Bill Bullard, the CEO of R-CALF USA, shares McGeary’s call for regulatory reform.

We appreciate that this report identifies key problems within our beef supply chain that our government has refused to address, until now,” Bullard said. “These problems include undue corporate influence over national dietary guidelines; a revolving door between government regulators and regulated corporations; and the corporatization and consolidation of our cattle and beef market.”

Bullard adds that partnering with America’s farmers must include the USDA’s original mission of antitrust enforcement and restored consumer confidence with a return to Mandatory Country of Origin Labeling (MCOOL) requirements.

Partnering with us will include an emphasis on antitrust and Packers and Stockyards Act enforcement to curb corporatization and consolidation; an end to the demonization of beef and recognition of its critically important dietary role; reinstatement of MCOOL, as where beef is produced and under whose production standards it was produced is important to ensure safety and wholesomeness,” Bullard said, adding that he’s hopeful Congress can make headway in the next Farm Bill.

Bullard appeared on Fox Business last week, warning about the ongoing hollowing out of rural communities across America.

For Tennessee rancher and Agricultural attorney, Dustin Kittle, the corporate capture of the Farm Credit Administration (FCA) has hit too close to home. Kittle, who has dedicated his career to saving the family farm, tells ZeroHedge a partnership must include the mission realignment of the FCA.

The Farm Credit System was originally created to safeguard family farms.  It’s now funneling half of its $400 billion loan portfolio into mega-loans ($25 million and higher) to the usual suspects of Big Ag,” Kittle explains.  “In fact, there are Fortune 500 companies who have taken out billion dollar loans, at reduced interest rates, through the U.S. Farm Credit System.”

Kittle continues by outlining the impacts. 
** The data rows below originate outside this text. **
-- ==== Sys2Proof/Machine/Pipeline.lean ====
section
/-! DEFINITION. The stages of a draw behind its vertex kernel: binning (11 R295-R297, R426; 14 R330, R331),
renders (R297-R302, R425), retirement of fragments (R300, R301, R332-R334) and faults of fixed units (R427);
the firing of work-graph nodes (R304); the end of a replay (12 R323, R327; 15 R336; 10 R289). -/

namespace Sys2Proof.Machine

/-! ### Accesses of fixed units (R427) -/

/-- The work of a fixed unit: how many accesses of its step it has made, and the fault that stops it with the number
of the access. -/
abbrev Fixed (α : Type) := StateT Nat (Except (FaultAt × Nat)) α

/-- Who a draw's fixed units access memory as. -/
def State.fixWho (s : State) (d : Draw) : Who :=
  { cl := (s.clustersOf (s.ctx d.slot).ccb.part).headD 0, slot := d.slot }

/-- The jobs of a draw's fixed units: its bin stage, its renders, the retirement of a fragment (R427)
(DEDUCED, log entry 59). -/
inductive FixedJob where
  | bin | render
  | retire (x y prim : Nat)

/-- The number of a job. -/
def FixedJob.num : FixedJob → Nat
  | .bin => 0
  | .render => 1
  | .retire x y p => 2 + (x + 2 ^ 15 * (y + 2 ^ 15 * p))

/-- The stage that a job, by its number, is of: the retirement of every fragment is one stage. -/
def stageOf (job : Nat) : Nat := min job 2

/-- A draw with the skips of one job only. -/
def Draw.forJob (d : Draw) (j : FixedJob) : Draw := { d with skips := d.skips.filter fun e => e.job = j.num }

/-- The access of a number, of `n` bytes from an address on, is answered SKIP. -/
def Draw.skipped (d : Draw) (nth va n : Nat) (write : Bool) : Bool :=
  d.skips.any fun e => e.nth == nth && e.write == write && decide (va ≤ e.addr) && decide (e.addr < va + n)

/-- A read by a fixed unit; one answered SKIP returns 0. -/
def State.fixRead (s : State) (d : Draw) (va n : Nat) : Fixed (List Byte) := fun k =>
  if d.skipped k va n false then .ok (List.replicate n 0, k + 1)
  else match s.loadRecord (s.fixWho d) va n with
    | .ok b => .ok (b, k + 1)
    | .error (c, lv, a) => .error ({ code := c, addr := a, level := lv, source := 5 }, k)

/-- A little-endian value read by a fixed unit. -/
def State.fixNat (s : State) (d : Draw) (va n : Nat) : Fixed Nat := leNat <$> s.fixRead d va n

/-- A write by a fixed unit; one answered SKIP is dropped. -/
def State.fixWrite (s : State) (d : Draw) (va : Nat) (bs : List Byte) : Fixed State := fun k =>
  if d.skipped k va bs.length true then .ok (s, k + 1)
  else match s.storeRun (s.fixWho d) (bs.length + 1) va (mbClean bs) with
    | .ok ps => .ok (s.perform (s.fixWho d) ps, k + 1)
    | .error (c, lv, a) => .error ({ code := c, addr := a, level := lv, write := true, source := 5 }, k)

/-- The record of a fixed unit's fault at its `nth` access of a step: source 5, no lanes (DEDUCED, log entry 59). -/
def State.fixedFault (s : State) (d : Draw) (j : FixedJob) (f : FaultAt) (nth : Nat) : State :=
  let r : Record := {
    num := 0, code := f.code, source := 5, slot := d.slot, core := 0, cluster := (s.fixWho d).cl, bid := 0
    gid := 0, write := f.write, atomic := false, helper := false, waiters := 1, mask := 0
    addr := BitVec.ofNat 64 f.addr, header := 0, word := 0, aux := 0, arg := 0, level := f.level, answer := 0
    who := [], block := 0, unit := f.code.unit
    draws := [(d.uid, { job := j.num, nth := nth, addr := f.addr, write := f.write })], ring := none }
  match s.fileRecord r with
  | some (_, s) => s
  | none => s

/-- The stage of a job of a draw waits for an answer (R427). -/
def State.drawWaits (s : State) (d : Draw) (j : FixedJob) : Bool :=
  s.records.any fun r => r.draws.any fun e => e.1 == d.uid && stageOf e.2.job == stageOf j.num

/-- A step of a job of a draw, which waits while an access of it does: whole, or stopped by a fault before it did
anything (DEDUCED, log entry 59). -/
def State.fixedStep (s : State) (d : Draw) (j : FixedJob) (f : Draw → Fixed State) : State :=
  if s.drawWaits d j then s
  else match (f (d.forJob j)).run 0 with
    | .error e => s.fixedFault d j e.1 e.2
    | .ok t => if t.1 = s then s else t.1.modDraw d.uid fun x => { x with skips := x.skips.filter fun e => e.job ≠ j.num }

/-- The context of a draw is being saved: no stage starts (R352). -/
def State.drawHeld (s : State) (d : Draw) : Bool := decide ((s.ctx d.slot).state = .saving)

/-! ### The bin stage -/

/-- Every block of a grid has finished. -/
def State.gridDone (s : State) (u : Nat) : Bool :=
  match s.grid? u with
  | none => true
  | some g => decide (g.task.nblocks ≤ g.done)

/-- A finished grid leaves the machine. -/
def State.dropGrid (s : State) (u : Nat) : State := s.loseGrids fun g => g == u

/-- A draw ends. -/
def State.dropDraw (s : State) (u : Nat) : State := { s with draws := s.draws.filter fun d => d.uid ≠ u }

/-- Every list head of parameter memory becomes all ones, a word at a time (R295, R297). -/
def State.clearHeads (s : State) (d : Draw) : Fixed State :=
  (List.range (sbTiles d.sb)).foldlM (fun s t => s.fixWrite d (sbHead d.sb t) (List.replicate 4 0xFF)) s

/-- The reset values of parameter memory (R295). -/
def State.initParams (s : State) (d : Draw) : Fixed State := do
  let s ← s.fixWrite d (sbNat d.sb 24 8) (natLe 4 0 ++ natLe 4 (sbNat d.sb 32 4) ++ List.replicate 56 0)
  s.clearHeads d

/-- A primitive is set up: its culling and, when it is culled under R293, its record (R293, R317, R319). -/
def State.setupPrim (s : State) (d : Draw) (n : Nat) : State :=
  let p := d.prim n
  if p.verts = [] then s
  else
    let p := { p with culled := p.isCulled (sbFlag d.sb 8) }
    let name := nameMake d.slot d.frame 1 d.number 0 n 0
    let hits := s.matchesOf d.slot name d.watch
    let s := if p.culled then s.watchRecord (s.fixWho d) hits { lin := name, stage := 3 } else s
    s.modDraw d.uid fun x => { x with
      prims := tput x.prims n p, primHits := if hits = [] then x.primHits else tput x.primHits n hits }

/-- Every primitive of a draw is set up, in ascending number. -/
def State.setupPrims (s : State) (d : Draw) : State :=
  (List.range d.nprims).foldl (fun s n => s.setupPrim d n) (s.modDraw d.uid fun x => { x with prims := [] })

/-- The next bin block (R296): up to 4,096 primitives. -/
def State.launchBin (s : State) (d : Draw) : State :=
  let n := min 4096 (d.nprims - d.nextBin)
  let (u, s) := s.newId
  let pb := d.primAt + BitVec.ofNat 64 (64 * d.nextBin)
  let sc := [(6, lo32 d.recAt), (7, hi32 d.recAt), (8, lo32 pb), (9, hi32 pb)].foldl (fun t e => tset 0 t e.1 e.2)
    (stageScalars d.nextBin n d.sbAt d.number)
  (s.modDraw d.uid fun x => { x with grid := some u, nextBin := d.nextBin + n }).addGrid
    { pipeGrid u d.slot (binTask d.slot d.sb n d.prio) (.bin d.uid) d.name d.watch with scalars := sc }

/-- The vendor default kernel lists a primitive on a tile; none when its entry does not fit (R426)
(DEDUCED, log entry 78). -/
def State.binTile (s : State) (d : Draw) (p t : Nat) : Fixed (Option State) := do
  let pm := sbNat d.sb 24 8
  let next ← s.fixNat d pm 4
  let cap ← s.fixNat d (pm + 4) 4
  if cap ≤ next then return none
  let head ← s.fixNat d (sbHead d.sb t) 4
  let s ← s.fixWrite d (sbEntry d.sb next) (natLe 4 p ++ natLe 4 head)
  let s ← s.fixWrite d (sbHead d.sb t) (natLe 4 next)
  let s ← s.fixWrite d pm (natLe 4 (next + 1))
  return some s

/-- The tiles of a primitive in order, and those left when parameter memory is full (DEDUCED, log entry 78). -/
def State.binTiles (d : Draw) (p : Nat) : List Nat → State → Fixed (State × List Nat)
  | [], s => return (s, [])
  | t :: ts, s => do
    match ← s.binTile d p t with
    | none => return (s, t :: ts)
    | some s => State.binTiles d p ts s

/-- The primitives in order, and what is left. -/
def State.binPrims (d : Draw) : List (Nat × List Nat) → State → Fixed (State × List (Nat × List Nat))
  | [], s => return (s, [])
  | (p, ts) :: rest, s => do
    match ← State.binTiles d p ts s with
    | (s, []) => State.binPrims d rest s
    | (s, left) => return (s, (p, left) :: rest)

/-- What the vendor default kernel bins: the tiles of every primitive that is not culled (R426). -/
def Draw.toBin (d : Draw) : List (Nat × List Nat) :=
  ((List.range d.nprims).filter fun n => !(d.prim n).culled).map fun n => (n, (d.prim n).tiles d.sb)

/-- BIN_STAGE's work for a draw: parameter memory and the primitives are set up once the vertex blocks have
retired; then bin blocks run one after another, or the vendor default bins until a partial render is due. -/
def State.binStep (s : State) (d : Draw) : Fixed State :=
  let ready : Bool := match d.grid with
    | some g => s.gridDone g
    | none => true
  let default_ : Bool := decide (sbNat d.sb 16 8 = 0)
  let stage (s : State) (k : DrawStage) : State := s.modDraw d.uid fun x => { x with stage := k, grid := none }
  if !ready || s.drawHeld d then return s
  else
    let s := match d.grid with
      | some g => s.dropGrid g
      | none => s
    match d.stage with
      | .rendering => return s
      | .vertex => do
        let s ← s.initParams d
        let s := s.setupPrims d
        let todo := if default_ then ((s.draw? d.uid).map Draw.toBin).getD [] else []
        return (stage s .bin).modDraw d.uid fun x => { x with defer := todo }
      | .bin =>
        if d.requests ≠ [] ∨ d.render.isSome then return stage s .bin
        else if default_ && d.cut == some 1 then
          return (stage s .rendering).modDraw d.uid fun x => { x with defer := [] }
        else if default_ then do
          match ← State.binPrims d d.defer s with
          | (s, []) => return (stage s .rendering).modDraw d.uid fun x => { x with defer := [] }
          | (s, left) => return s.modDraw d.uid fun x => { x with defer := left, requests := [none] }
        else if d.nextBin < d.nprims then return s.launchBin d
        else return stage s .rendering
“If we eliminate the Big Ag mega-loans draining Farm Credit’s funding dry, it frees up $200 billion in lending capital; enough capital to provide a $400,000 farm loan to 500,000 family farms; near identical to the same number of farms the USDA found to be in need of financing in a 2023 Report issued by its Economic Research Service.”

Cole Bolton, rancher and Senior Vice President of Frontier Bank of Texas, spends his time trying to educate ranchers on proper leverage, debt reduction discipline and how to build a balance sheet to even qualify for lending. 

Bolton tells ZeroHedge that regulatory reforms are needed more than ever. 

Now, more than ever, producers need access to liquidity for expansion or just simple stability,” Bolton said. “For too long ranchers have been indentured to leverage and the banking regulatory guidelines are making it harder for them to qualify for operating loans.”

According to the report Kittle referenced, the United States is losing farms at an alarming rate. Over the last five years, 141,733 farms have disappeared. That’s an average of approximately 28,347 farms per year—about 77 farms per hour.

Given that small family farms make up 96-98% of all American farms, it’s easy to understand how an industry – that rarely agreed on anything  – has been able to find consensus on what partnership looks like.  

Time is of the essence. This is why ZeroHedge has launched the first farmer-focused partnership with the Beef Initiative—a rancher-direct think tank. Together, we are committed to leading by example and creating innovative solutions to inject liquidity directly back into the hands that produce our food supply.  

As monopoly-guided regulations disproportionately burden small players, and public funds are prioritized for mega-donor reciprocity, we must look to consumer choice and free markets over bigger government. 

Simultaneously, MAHA farmers welcome the opportunity to partner and stand united in calls for regulatory reforms and the mission realignment of executive agencies.